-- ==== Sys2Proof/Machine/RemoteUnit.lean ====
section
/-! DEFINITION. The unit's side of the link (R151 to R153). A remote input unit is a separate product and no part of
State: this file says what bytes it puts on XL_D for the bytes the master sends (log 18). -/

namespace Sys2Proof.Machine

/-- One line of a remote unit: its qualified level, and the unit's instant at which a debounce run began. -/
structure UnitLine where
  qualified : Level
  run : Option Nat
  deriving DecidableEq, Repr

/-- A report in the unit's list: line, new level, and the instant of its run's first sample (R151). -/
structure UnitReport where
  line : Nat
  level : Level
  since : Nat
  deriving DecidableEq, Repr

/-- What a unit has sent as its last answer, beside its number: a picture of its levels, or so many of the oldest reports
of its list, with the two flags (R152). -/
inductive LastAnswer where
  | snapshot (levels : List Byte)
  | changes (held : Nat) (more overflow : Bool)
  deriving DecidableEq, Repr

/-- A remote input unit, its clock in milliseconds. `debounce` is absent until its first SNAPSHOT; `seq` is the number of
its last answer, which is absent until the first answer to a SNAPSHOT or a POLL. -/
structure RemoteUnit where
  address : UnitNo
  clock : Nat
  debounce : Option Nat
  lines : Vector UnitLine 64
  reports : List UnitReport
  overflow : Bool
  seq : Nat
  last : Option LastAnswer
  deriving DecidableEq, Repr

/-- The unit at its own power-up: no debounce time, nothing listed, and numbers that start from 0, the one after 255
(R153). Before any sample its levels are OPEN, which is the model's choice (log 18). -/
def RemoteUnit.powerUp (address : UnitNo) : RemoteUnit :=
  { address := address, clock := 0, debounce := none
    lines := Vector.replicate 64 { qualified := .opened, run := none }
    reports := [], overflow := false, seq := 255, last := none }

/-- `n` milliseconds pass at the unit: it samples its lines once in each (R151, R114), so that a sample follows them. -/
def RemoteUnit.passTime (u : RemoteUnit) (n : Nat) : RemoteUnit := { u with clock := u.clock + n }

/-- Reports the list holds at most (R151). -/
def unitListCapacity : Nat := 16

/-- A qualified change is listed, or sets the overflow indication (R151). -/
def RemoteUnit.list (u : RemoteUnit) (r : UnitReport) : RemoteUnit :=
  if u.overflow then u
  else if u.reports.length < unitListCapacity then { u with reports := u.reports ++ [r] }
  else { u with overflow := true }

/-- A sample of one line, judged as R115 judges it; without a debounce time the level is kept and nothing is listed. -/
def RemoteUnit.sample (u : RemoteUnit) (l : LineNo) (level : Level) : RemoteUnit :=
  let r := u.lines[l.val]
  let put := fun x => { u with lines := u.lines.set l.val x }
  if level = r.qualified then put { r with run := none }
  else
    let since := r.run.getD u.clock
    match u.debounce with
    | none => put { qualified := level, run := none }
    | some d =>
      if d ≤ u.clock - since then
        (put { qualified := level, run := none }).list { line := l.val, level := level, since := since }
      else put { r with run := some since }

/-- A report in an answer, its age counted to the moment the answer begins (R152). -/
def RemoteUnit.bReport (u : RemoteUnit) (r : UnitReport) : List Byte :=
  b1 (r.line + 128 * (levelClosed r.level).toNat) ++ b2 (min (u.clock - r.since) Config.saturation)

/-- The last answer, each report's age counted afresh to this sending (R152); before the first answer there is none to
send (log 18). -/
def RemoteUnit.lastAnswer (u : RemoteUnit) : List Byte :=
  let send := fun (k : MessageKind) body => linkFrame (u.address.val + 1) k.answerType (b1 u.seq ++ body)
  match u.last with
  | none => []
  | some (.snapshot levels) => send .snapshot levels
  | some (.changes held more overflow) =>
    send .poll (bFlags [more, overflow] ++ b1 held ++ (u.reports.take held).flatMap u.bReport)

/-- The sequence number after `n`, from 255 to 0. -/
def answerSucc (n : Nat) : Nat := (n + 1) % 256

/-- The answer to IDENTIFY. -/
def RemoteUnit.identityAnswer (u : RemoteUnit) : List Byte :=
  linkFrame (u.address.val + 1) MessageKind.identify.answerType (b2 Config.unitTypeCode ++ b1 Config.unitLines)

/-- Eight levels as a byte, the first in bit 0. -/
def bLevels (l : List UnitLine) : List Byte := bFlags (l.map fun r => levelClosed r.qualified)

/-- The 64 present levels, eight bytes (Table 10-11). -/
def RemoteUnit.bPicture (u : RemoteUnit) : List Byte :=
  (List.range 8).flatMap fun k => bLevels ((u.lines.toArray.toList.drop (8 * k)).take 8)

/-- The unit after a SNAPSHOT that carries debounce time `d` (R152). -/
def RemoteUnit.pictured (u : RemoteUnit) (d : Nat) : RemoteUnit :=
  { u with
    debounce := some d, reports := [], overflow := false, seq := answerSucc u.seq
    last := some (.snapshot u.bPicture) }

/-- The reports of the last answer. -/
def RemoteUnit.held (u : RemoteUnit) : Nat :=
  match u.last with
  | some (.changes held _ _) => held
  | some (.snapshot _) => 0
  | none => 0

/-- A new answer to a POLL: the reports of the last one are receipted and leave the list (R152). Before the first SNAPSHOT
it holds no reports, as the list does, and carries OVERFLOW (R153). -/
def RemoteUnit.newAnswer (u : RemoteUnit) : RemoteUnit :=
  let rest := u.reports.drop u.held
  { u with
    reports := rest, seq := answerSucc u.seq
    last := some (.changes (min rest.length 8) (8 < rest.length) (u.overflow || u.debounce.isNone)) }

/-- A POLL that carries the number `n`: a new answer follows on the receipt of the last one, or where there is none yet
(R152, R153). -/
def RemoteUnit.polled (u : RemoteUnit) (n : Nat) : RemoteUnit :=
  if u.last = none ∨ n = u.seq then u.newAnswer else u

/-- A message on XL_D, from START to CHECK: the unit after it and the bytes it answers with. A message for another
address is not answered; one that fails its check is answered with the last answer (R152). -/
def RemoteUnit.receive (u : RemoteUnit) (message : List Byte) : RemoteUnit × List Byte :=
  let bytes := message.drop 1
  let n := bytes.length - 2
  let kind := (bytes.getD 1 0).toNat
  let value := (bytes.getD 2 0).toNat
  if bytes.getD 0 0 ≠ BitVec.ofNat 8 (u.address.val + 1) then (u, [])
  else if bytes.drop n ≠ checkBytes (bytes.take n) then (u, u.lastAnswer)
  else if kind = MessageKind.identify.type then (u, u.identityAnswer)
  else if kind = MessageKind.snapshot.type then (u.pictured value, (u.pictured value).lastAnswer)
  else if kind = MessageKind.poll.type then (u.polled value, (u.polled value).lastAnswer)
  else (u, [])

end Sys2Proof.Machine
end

----

WHAT YOU ARE ASKED TO DO –
Look through the material above and print exactly the lines from the one containing "def RemoteUnit.bPicture (u" to the one containing "message for another", both included, and nothing more.

OUTPUT OF THE TASK –
def RemoteUnit.bPicture (u : RemoteUnit) : List Byte :=
  (List.range 8).flatMap fun k => bLevels ((u.lines.toArray.toList.drop (8 * k)).take 8)

/-- The unit after a SNAPSHOT that carries debounce time `d` (R152). -/
def RemoteUnit.pictured (u : RemoteUnit) (d : Nat) : RemoteUnit :=
  { u with
    debounce := some d, reports := [], overflow := false, seq := answerSucc u.seq
    last := some (.snapshot u.bPicture) }

/-- The reports of the last answer. -/
def RemoteUnit.held (u : RemoteUnit) : Nat :=
  match u.last with
  | some (.changes held _ _) => held
  | some (.snapshot _) => 0
  | none => 0

/-- A new answer to a POLL: the reports of the last one are receipted and leave the list (R152). Before the first SNAPSHOT
it holds no reports, as the list does, and carries OVERFLOW (R153). -/
def RemoteUnit.newAnswer (u : RemoteUnit) : RemoteUnit :=
  let rest := u.reports.drop u.held
  { u with
    reports := rest, seq := answerSucc u.seq
    last := some (.changes (min rest.length 8) (8 < rest.length) (u.overflow || u.debounce.isNone)) }

/-- A POLL that carries the number `n`: a new answer follows on the receipt of the last one, or where there is none yet
(R152, R153). -/
def RemoteUnit.polled (u : RemoteUnit) (n : Nat) : RemoteUnit :=
  if u.last = none ∨ n = u.seq then u.newAnswer else u

/-- A message on XL_D, from START to CHECK: the unit after it and the bytes it answers with. A message for another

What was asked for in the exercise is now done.